Will: Before Rebel, I was Don Quixote searching for my windmill. Before Reba, I mean. Her name’s Reba, right?

MacKenzie: Rebecca helped focus Will’s attention, and he was actually a lot more pleasant to be around after that. Spending time with him wasn’t just a retread of things you already knew … everything got more unpredictable. It was like there were actual stakes in his life.

Will: It used to be that Mack absentmindedly leaving my purse behind at the office was the most frustrating thing to happen any given hour. But the Genoa thing supplanted all that. Now it was us against ourselves, marooned in a desert of our own making.

Leona Lansing: Did I know that Will’s employees were a bunch of emo twentysomethings who were contractually obligated to date inside the office? No — that was Charlie’s job. I was too busy consoling Reese’s ego. It was so bruised. I rubbed it with a $100 bill to make him feel better.

Maggie Jordan: It’s hazy, but I guess it all started August 23. I remember I blew a fact-check on the Dominique Strauss-Kahn story. I don’t even remember what that story was about anymore, but at the time it was this major event in the control room.

Jim Harper: I remember Mack and I had to call some guy at a Benihana to scrub the error. You could hear the Ginsu knives in the background.

Maggie: They rescued me from my own incompetence. God, sometimes I just feel like I have no control over my ditziness, like some higher power has decided most women have to be like this, and I have no choice but to obey.

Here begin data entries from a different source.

-- ==== Sys2Proof/Machine/Ops.lean ====
section
/-! DEFINITION. The named operations over registers, memory, framebuffer, stack and timers (R8), and taking a fault
(R235). Every read and write of a piece of state goes through one of these. -/

namespace Sys2Proof.Machine

/-! ### General and special registers -/

/-- `V[r]` (R8, R21). -/
def State.readV (s : State) (r : Reg) : Byte := s.V[r.val]

/-- `V[r] <- v` (R8, R21): no register is hardwired. -/
def State.writeV (s : State) (r : Reg) (v : Byte) : State := { s with V := s.V.set r.val v }

/-- `I <- w` (R23). -/
def State.setI (s : State) (w : Word) : State := { s with I := w }

/-- `pc <- w` (R24): the register is 16 bits wide, and nothing masks it to 12. -/
def State.setPc (s : State) (w : Word) : State := { s with pc := w }

/-- `pc <- (pc + 2) mod 2^16` when `c` holds: a taken skip (R102, R123). -/
def State.skipIf (s : State) (c : Bool) : State := { s with pc := if c then s.pc + 2 else s.pc }

/-- `delay_timer <- v` (R27). -/
def State.setDelayTimer (s : State) (v : Byte) : State := { s with delayTimer := v }

/-- `sound_timer <- v` (R27). -/
def State.setSoundTimer (s : State) (v : Byte) : State := { s with soundTimer := v }

/-- `fb <- f` (R30). -/
def State.setFb (s : State) (f : Framebuffer) : State := { s with fb := f }

/-! ### Memory (20_memory.md) -/

/-- What an address that no entry lists reads as: the reset content, `GLYPH_ROM` at 0x050 to 0x09F, glyph `d` at
`0x050 + 5*d`, and 0 elsewhere (R29, R54, R251). -/
def Memory.initialByte (m : Memory) (a : Nat) : Byte :=
  if h : Config.glyphBase ≤ a ∧ a < Config.glyphBase + 80 then
    (m.glyphRom[(a - Config.glyphBase) / 5]'(by omega))[(a - Config.glyphBase) % 5]'(by omega)
  else 0

/-- The first entry for `a` in a list of cells. -/
def lookupCell (a : Nat) : List Host.Cell → Option Byte
  | [] => none
  | c :: rest => if c.1 = a then some c.2 else lookupCell a rest

/-- Insert an entry before the first one at a higher address. -/
def insertCell (a : Nat) (v : Byte) : List Host.Cell → List Host.Cell
  | [] => [(a, v)]
  | c :: rest => if a < c.1 then (a, v) :: c :: rest else c :: insertCell a v rest

/-- Take out every entry for `a`. -/
def eraseCell (a : Nat) (cells : List Host.Cell) : List Host.Cell := cells.filter fun c => c.1 != a

/-- `MemRead(a, 1)` (R8). -/
def Memory.read (m : Memory) (a : Nat) : Byte := (lookupCell a m.cells).getD (m.initialByte a)

/-- `MemWrite(a, 1, v)` (R8, R58): a byte that now equals its reset content is listed no more. An address of 0x1000 or
above does not exist; no rule forms one (R55), and nothing is written there (log entry 10). -/
def Memory.write (m : Memory) (a : Nat) (v : Byte) : Memory :=
  if a < Config.memSize then
    { m with cells := if v = m.initialByte a then eraseCell a m.cells else insertCell a v (eraseCell a m.cells) }
  else m

/-- Byte `j` of the sequence goes to `a + j`, in ascending order (R53, R253). -/
def Memory.writeBytes (m : Memory) (a : Nat) : List Byte → Memory
  | [] => m
  | b :: rest => (m.write a b).writeBytes (a + 1) rest

/-- Addresses of a list of cells rise strictly, from above `lo` (`none`: from anywhere). -/
def cellsRise : Option Nat → List Host.Cell → Bool
  | _, [] => true
  | lo, c :: rest => (match lo with | none => true | some l => decide (l < c.1)) && cellsRise (some c.1) rest

/-- The canonical form: strictly rising addresses inside memory, no entry equal to its reset content. -/
def Memory.wf (m : Memory) : Bool :=
  cellsRise none m.cells && m.cells.all fun c => decide (c.1 < Config.memSize) && c.2 != m.initialByte c.1

/-- A byte of the machine's memory. -/
def State.readMem (s : State) (a : Nat) : Byte := s.memory.read a

/-- Write a byte of the machine's memory. -/
def State.writeMem (s : State) (a : Nat) (v : Byte) : State := { s with memory := s.memory.write a v }

/-! ### The call stack (R25) -/

/-- Push `w`, or nothing when all 16 entries are in use (R122). -/
def State.push (s : State) (w : Word) : Option State :=
  if h : s.sp.val < 16 then
    some { s with stack := s.stack.set s.sp.val w, sp := ⟨s.sp.val + 1, by omega⟩ }
  else none

/-- Pop the most recent entry, which is not cleared, or nothing when none is in use (R120). -/
def State.pop (s : State) : Option (Word × State) :=
  if h : 0 < s.sp.val then
    some (s.stack[s.sp.val - 1]'(by omega), { s with sp := ⟨s.sp.val - 1, by omega⟩ })
  else none

/-! ### The framebuffer (R30) -/

/-- Inside the 64 x 32 bounds (R194). -/
def inBounds (col row : Nat) : Bool := decide (col < 64) && decide (row < 32)

/-- `fb[col, row]`; a place outside the bounds has no cell and reads as unlit. -/
def Framebuffer.lit (f : Framebuffer) (col row : Nat) : Bool :=
  if h : col < 64 ∧ row < 32 then (f[row]'h.2)[col]'h.1 else false

/-- `fb[col, row] <- v`; a place outside the bounds has no cell. -/
def Framebuffer.put (f : Framebuffer) (col row : Nat) (v : Bool) : Framebuffer :=
  if h : col < 64 ∧ row < 32 then f.set row ((f[row]'h.2).set col v h.1) h.2 else f

/-- The cell at a linear index: row-major, `row * 64 + col` (R30, decision D20). -/
def Framebuffer.cellAt (f : Framebuffer) (k : Nat) : Bool := Framebuffer.lit f (k % 64) (k / 64)

/-! ### The inputs of a cycle (R33, R110) -/

/-- The cycle's `tick`: what the host decided, else the reference wiring (R105, log entry 4). -/
def State.tick (s : State) : Bool :=
  match s.inputs with
  | [] => Config.referenceTick
  | c :: _ => c.tick

/-- The cycle's `rnd`: what the host decided, else a free draw (R153, log entry 3). -/
def State.rnd (s : State) : Byte :=
  match s.inputs with
  | [] => Config.freeRnd s.cycle
  | c :: _ => c.rnd

/-- `key_state[k]`: the level the host left before the cycle (R30, R110). -/
def State.keyPressed (s : State) (k : Reg) : Bool := s.keyState[k.val]

/-- Between two cycles the host sets the key levels it decided, and the next cycle's inputs come up (R110, R111). -/
def State.hostTurn (s : State) : State :=
  match s.inputs with
  | [] => { s with cycle := s.cycle + 1 }
  | c :: rest => { s with keyState := c.keysAfter, inputs := rest, cycle := s.cycle + 1 }

/-! ### The timer stage (R105, R106) -/

/-- One countdown step of one timer: 0 stays 0 (R105). -/
def countdown (t : Byte) : Byte := if t = 0 then 0 else t - 1

/-- One timer in a cycle whose `tick` is given: left alone when it is false (R105). -/
def countdownWhen (tick : Bool) (t : Byte) : Byte := if tick then countdown t else t

/-- The timer stage of a cycle: gated by `tick`, the two timers independent, nothing else written (R105, R106). -/
def State.timerStage (s : State) : State :=
  { s with
    delayTimer := countdownWhen s.tick s.delayTimer
    soundTimer := countdownWhen s.tick s.soundTimer }

/-! ### Fetch (R101, R102) -/

/-- Both bytes of the instruction are addresses of memory (R56). -/
def fetchInRange (pc : Word) : Bool := decide (pc.toNat ≤ 0xFFE)

/-- The two bytes at `pc` and `pc + 1`, big-endian (R52, R101). -/
def State.fetchWord (s : State) : Word := wordOfBytes (s.readMem s.pc.toNat) (s.readMem (s.pc.toNat + 1))

/-- `latched_opcode <- op` and `pc <- (a + 2) mod 2^16` (R102). -/
def State.latchAndAdvance (s : State) : State := { s with latchedOpcode := s.fetchWord, pc := s.pc + 2 }

/-! ### Taking a fault (R230, R235)

There is no return from a fault: only `initialize` leaves it (R237, `State.coreInitialize`). -/

/-- FAULT ENTRY, the one shared operation: of the state `s0` that the cycle started from everything is kept, and
`fault` becomes `faulted(kind, fault_pc)` (R235). -/
def State.enterFault (s0 : State) (k : Fault) (faultPc : Word) : State := { s0 with fault := .faulted k faultPc }

/-- `raise Fault(k)` in a handler (R8): enter the fault, `fault_pc` being the address the cycle fetched from, 2 below
the `pc` a handler sees (R102, R230). A handler raises before it writes anything (R236); the fetch's own updates of
`latched_opcode` and `pc` are taken back by the cycle, which knows the state it started from (`State.endHandler`). -/
def State.raise (s : State) (k : Fault) : Host.Outcome State Fault Refusal := .next (s.enterFault k (s.pc - 2))

/-- The end of a cycle that started in `s0` (with no fault) and whose handler left `s`: the timer stage, or, when the
handler raised, nothing of the cycle but the fault (R100, R235). -/
def State.endHandler (s0 s : State) : State :=
  match s.fault with
  | .none => s.timerStage
  | .faulted k p => s0.enterFault k p

/-! ### Placing one instruction for the next fetch -/

/-- The address the next fetch can read: `pc`, or the reset vector when `pc` is out of range (R56, R252). -/
def State.placePc (s : State) : Word := if fetchInRange s.pc then s.pc else Config.programBase

/-- Store bytes where the next cycle fetches, in a core that is not faulted (log entry 11). -/
def State.placeBytes (s : State) (bytes : List Byte) : State :=
  { s with pc := s.placePc, fault := .none, memory := s.memory.writeBytes s.placePc.toNat bytes }

end Sys2Proof.Machine
end

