-- ==== Sys2Proof/Tests/Slice0.lean ====
section
/-! SUPPORT. The model's own tests: the ill-formed terms WellFormed refuses, a written-out word for every constructor, one
step on small states with the expected values of 95_test_vectors.md, and a witness for the hypotheses of each statement. -/

namespace Sys2Proof.Tests

-- One theorem at a time: checked side by side they take a thread each, and the threads take the memory.
set_option Elab.async false

open Sys2Proof.Machine

/-! ### WellFormed refuses: a no-op that carries an assigned sub-code (30_encoding.md R75 to R78) -/

theorem test_wellFormed_refuses_nopSys : (Instr.nopSys 0x12 0x0).wellFormed = false ∧
    (Instr.nopSys 0x12 0xE).wellFormed = false ∧ (Instr.nopSys 0x12 0x3).wellFormed = true := by decide
theorem test_wellFormed_refuses_nopAlu : (Instr.nopAlu 1 2 0x7).wellFormed = false ∧
    (Instr.nopAlu 1 2 0xE).wellFormed = false ∧ (Instr.nopAlu 1 2 0x8).wellFormed = true := by decide
theorem test_wellFormed_refuses_nopKey : (Instr.nopKey 0 0x9 0xE).wellFormed = false ∧
    (Instr.nopKey 0 0xA 0x1).wellFormed = false ∧ (Instr.nopKey 0 0xA 0x2).wellFormed = true := by decide
theorem test_wellFormed_refuses_nopMisc : (Instr.nopMisc 0 0x07).wellFormed = false ∧
    (Instr.nopMisc 0 0x65).wellFormed = false ∧ (Instr.nopMisc 0 0x08).wellFormed = true := by decide

/-! ### Decoding: every constructor, by a word written out from R74 to R78 -/

theorem test_decode_top0 : decodeWord 0b0000000011100000 = .clearScreen 0x0E ∧
    decodeWord 0b0000000011101110 = .ret 0x0E ∧ decodeWord 0b0000000100100011 = .nopSys 0x12 0x3 := by decide
theorem test_decode_flow : decodeWord 0b0001001000110100 = .jump 0x234 ∧
    decodeWord 0b0010001100000000 = .call 0x300 ∧ decodeWord 0b0011001101000010 = .skipEqImm 3 0x42 ∧
    decodeWord 0b0100001101000010 = .skipNeImm 3 0x42 ∧ decodeWord 0b0101000100100001 = .skipEqReg 1 2 0x1 ∧
    decodeWord 0b1001000100100000 = .skipNeReg 1 2 0x0 ∧ decodeWord 0b1011001100000000 = .jumpOffset 0x300 := by decide
theorem test_decode_immediate : decodeWord 0b0110000000001010 = .loadImm 0 0x0A ∧
    decodeWord 0b0111001000100000 = .addImm 2 0x20 ∧ decodeWord 0b1100000000001111 = .random 0 0x0F := by decide
theorem test_decode_alu : decodeWord 0b1000001101010000 = .move 3 5 ∧ decodeWord 0b1000001101010001 = .orReg 3 5 ∧
    decodeWord 0b1000001101010010 = .andReg 3 5 ∧ decodeWord 0b1000001101010011 = .xorReg 3 5 ∧
    decodeWord 0b1000001101010100 = .addReg 3 5 ∧ decodeWord 0b1000001101010101 = .subReg 3 5 ∧
    decodeWord 0b1000001101010110 = .shr 3 5 ∧ decodeWord 0b1000001101010111 = .subnReg 3 5 ∧
    decodeWord 0b1000001101011110 = .shl 3 5 ∧ decodeWord 0b1000001101011101 = .nopAlu 3 5 0xD := by decide
theorem test_decode_index : decodeWord 0b1010001100000000 = .setIndex 0x300 ∧
    decodeWord 0b1111010100011110 = .addIndex 5 ∧ decodeWord 0b1111000000101001 = .glyphAddr 0 ∧
    decodeWord 0b1111001000110011 = .bcdStore 2 ∧ decodeWord 0b1111001001010101 = .regDump 2 ∧
    decodeWord 0b1111001001100101 = .regLoad 2 ∧ decodeWord 0b1101000100100101 = .draw 1 2 5 := by decide
theorem test_decode_keys_timers : decodeWord 0b1110010010011110 = .skipKey 4 0x9 ∧
    decodeWord 0b1110010010100001 = .skipNkey 4 0xA ∧ decodeWord 0b1110010010100010 = .nopKey 4 0xA 0x2 ∧
    decodeWord 0b1111001100000111 = .getDelay 3 ∧ decodeWord 0b1111000000001010 = .waitKey 0 ∧
    decodeWord 0b1111001000010101 = .setDelay 2 ∧ decodeWord 0b1111001000011000 = .setSound 2 ∧
    decodeWord 0b1111001000011001 = .nopMisc 2 0x19 := by decide

/-- Two instructions' words, as 95_test_vectors.md L1-S1 and L1-S2 lay their bytes out. -/
theorem test_decode_bytes : decodeBytes [0x60, 0x0A, 0x80, 0x14] = .ok (.loadImm 0 0x0A, [0x80, 0x14]) ∧
    decodeTableWord 16 0x8014 = some (.addReg 0 1) ∧ encode (.addReg 0 1) = 0x8014 := ⟨rfl, rfl, rfl⟩

/-! ### One step on a small state -/

/-- What is seen of an answer that is a next state. -/
def seen {α : Type} (f : State → α) : Host.Outcome State Fault Refusal → Option α
  | .next t => some (f t)
  | .fault _ => none
  | .refused _ => none

/-- What is seen after one step of a state with a word placed at its `pc`. -/
def sees {α : Type} (s : State) (w : Nat) (f : State → α) : Option α := seen f (step (s.withFetchWord 16 w))

/-- The reset state with two registers set. -/
def twoRegs (x : Reg) (a : Byte) (y : Reg) (b : Byte) : State := (State.reset.writeV x a).writeV y b

/-- `V0 = a`, `V1 = b`, VF = 0x55 (V-ALU). -/
def aluState (a b : Byte) : State := (twoRegs 0 a 1 b).writeV regF 0x55

/-- The columns of the V-ALU table. -/
def v0vf (t : State) : Byte × Byte := (t.readV 0, t.readV regF)

/-- The next cycle's inputs, decided by the host. -/
def withInput (s : State) (tick : Bool) (rnd : Byte) : State :=
  { s with inputs := [⟨tick, rnd, Vector.replicate 16 false⟩] }

/-- One key pressed. -/
def pressed (s : State) (k : Reg) : State := { s with keyState := s.keyState.set k.val true }

/-- `I = i`, and a byte there. -/
def atIndex (s : State) (i : Word) (b : Byte) : State := { s with I := i, memory := s.memory.write i.toNat b }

Jim: I don’t know — maybe if she hadn’t messed up the DSK story I wouldn’t have been such an ass to her when she tried to make things right. But watching her and Don’s patty-cake handshake made me feel like I was 6 years old again, and I had to watch the playground bully steal my crush.

Maggie: Jim said something about it not being the right time, and we needed at least a season before our inevitable reunion. I didn’t really understand — I was too busy fantasizing about unmussing his hair.

MacKenzie: What we never told the lawyers was that the real reason Genoa happened was because Maggie and Jim were in love with each other but too emotionally crippled to deal with it.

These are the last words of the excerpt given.